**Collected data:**
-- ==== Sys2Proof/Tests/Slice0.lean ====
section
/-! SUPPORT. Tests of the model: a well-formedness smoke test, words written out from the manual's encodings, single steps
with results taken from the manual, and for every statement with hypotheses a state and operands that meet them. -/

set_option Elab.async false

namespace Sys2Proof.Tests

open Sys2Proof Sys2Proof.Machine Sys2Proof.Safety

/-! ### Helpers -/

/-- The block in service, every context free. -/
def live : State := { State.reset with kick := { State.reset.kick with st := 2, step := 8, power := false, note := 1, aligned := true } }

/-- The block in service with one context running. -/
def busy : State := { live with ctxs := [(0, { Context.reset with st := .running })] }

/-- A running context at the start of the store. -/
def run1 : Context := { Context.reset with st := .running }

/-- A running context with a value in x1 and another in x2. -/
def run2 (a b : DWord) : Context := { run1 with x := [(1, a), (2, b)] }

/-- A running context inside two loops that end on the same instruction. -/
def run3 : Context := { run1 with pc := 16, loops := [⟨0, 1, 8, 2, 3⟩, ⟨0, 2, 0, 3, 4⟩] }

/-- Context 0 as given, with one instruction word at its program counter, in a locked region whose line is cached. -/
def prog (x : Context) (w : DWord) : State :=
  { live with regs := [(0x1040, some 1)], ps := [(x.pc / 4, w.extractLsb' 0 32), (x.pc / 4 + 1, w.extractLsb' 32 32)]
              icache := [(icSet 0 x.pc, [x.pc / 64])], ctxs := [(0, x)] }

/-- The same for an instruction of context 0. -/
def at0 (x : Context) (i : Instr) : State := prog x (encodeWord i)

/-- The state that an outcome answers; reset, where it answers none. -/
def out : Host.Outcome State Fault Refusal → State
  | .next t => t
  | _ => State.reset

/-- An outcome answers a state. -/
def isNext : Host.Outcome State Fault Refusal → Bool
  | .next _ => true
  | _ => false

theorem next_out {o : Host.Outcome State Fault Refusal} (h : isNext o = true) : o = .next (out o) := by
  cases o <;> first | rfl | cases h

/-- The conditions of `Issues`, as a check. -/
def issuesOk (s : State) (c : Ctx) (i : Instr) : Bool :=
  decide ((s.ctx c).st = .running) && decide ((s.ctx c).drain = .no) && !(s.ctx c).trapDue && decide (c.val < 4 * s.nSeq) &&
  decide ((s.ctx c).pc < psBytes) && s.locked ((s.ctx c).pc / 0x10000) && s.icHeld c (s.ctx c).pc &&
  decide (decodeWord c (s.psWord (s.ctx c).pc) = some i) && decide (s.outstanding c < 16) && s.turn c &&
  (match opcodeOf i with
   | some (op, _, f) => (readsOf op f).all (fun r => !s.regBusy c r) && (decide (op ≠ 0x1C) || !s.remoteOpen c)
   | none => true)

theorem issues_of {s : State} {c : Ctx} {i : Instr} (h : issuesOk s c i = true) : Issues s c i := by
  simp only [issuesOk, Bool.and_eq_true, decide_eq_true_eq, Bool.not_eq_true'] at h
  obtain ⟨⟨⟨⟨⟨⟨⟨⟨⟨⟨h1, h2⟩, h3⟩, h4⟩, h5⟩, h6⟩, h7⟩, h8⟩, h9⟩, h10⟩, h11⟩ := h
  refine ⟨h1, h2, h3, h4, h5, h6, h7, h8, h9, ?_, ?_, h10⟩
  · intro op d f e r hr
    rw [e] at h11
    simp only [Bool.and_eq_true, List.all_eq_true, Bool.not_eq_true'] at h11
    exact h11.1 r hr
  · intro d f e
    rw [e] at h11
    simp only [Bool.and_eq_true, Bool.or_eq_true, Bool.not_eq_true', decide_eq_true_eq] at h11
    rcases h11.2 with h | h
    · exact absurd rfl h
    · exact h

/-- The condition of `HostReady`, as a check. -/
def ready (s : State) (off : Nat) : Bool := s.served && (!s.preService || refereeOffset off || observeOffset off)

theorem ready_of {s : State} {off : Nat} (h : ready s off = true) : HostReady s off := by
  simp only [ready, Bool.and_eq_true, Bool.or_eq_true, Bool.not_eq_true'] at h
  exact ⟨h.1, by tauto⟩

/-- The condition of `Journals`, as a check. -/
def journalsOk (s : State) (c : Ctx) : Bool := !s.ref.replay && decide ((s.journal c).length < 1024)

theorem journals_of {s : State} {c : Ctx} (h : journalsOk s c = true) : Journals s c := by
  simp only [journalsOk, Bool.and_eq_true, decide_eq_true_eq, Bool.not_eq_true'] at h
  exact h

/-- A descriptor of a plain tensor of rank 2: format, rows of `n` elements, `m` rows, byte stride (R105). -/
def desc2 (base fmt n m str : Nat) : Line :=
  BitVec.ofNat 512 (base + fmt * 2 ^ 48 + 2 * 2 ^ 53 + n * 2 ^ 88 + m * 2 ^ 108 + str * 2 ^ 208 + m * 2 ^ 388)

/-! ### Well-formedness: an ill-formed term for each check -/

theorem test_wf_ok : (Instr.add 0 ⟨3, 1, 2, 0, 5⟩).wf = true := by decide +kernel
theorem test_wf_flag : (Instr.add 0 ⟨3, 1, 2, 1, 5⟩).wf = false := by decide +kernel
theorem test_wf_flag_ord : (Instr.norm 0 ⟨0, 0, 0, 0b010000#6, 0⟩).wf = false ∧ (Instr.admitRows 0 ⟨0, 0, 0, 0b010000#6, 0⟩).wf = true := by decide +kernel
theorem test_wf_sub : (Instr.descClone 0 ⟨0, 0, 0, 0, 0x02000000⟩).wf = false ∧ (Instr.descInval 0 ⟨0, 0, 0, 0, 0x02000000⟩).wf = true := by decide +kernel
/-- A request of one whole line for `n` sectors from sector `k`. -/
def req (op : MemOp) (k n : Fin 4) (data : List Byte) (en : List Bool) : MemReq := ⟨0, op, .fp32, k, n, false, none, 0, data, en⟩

**How to complete this task:** Using the entries shown above, reproduce verbatim the lines from the line bearing "w.extractLsb' 32 32)]" to the line bearing "def isNext : Host.Outcome", inclusive.

**Solution to this problem:**
  { live with regs := [(0x1040, some 1)], ps := [(x.pc / 4, w.extractLsb' 0 32), (x.pc / 4 + 1, w.extractLsb' 32 32)]
              icache := [(icSet 0 x.pc, [x.pc / 64])], ctxs := [(0, x)] }

/-- The same for an instruction of context 0. -/
def at0 (x : Context) (i : Instr) : State := prog x (encodeWord i)

/-- The state that an outcome answers; reset, where it answers none. -/
def out : Host.Outcome State Fault Refusal → State
  | .next t => t
  | _ => State.reset

/-- An outcome answers a state. -/
def isNext : Host.Outcome State Fault Refusal → Bool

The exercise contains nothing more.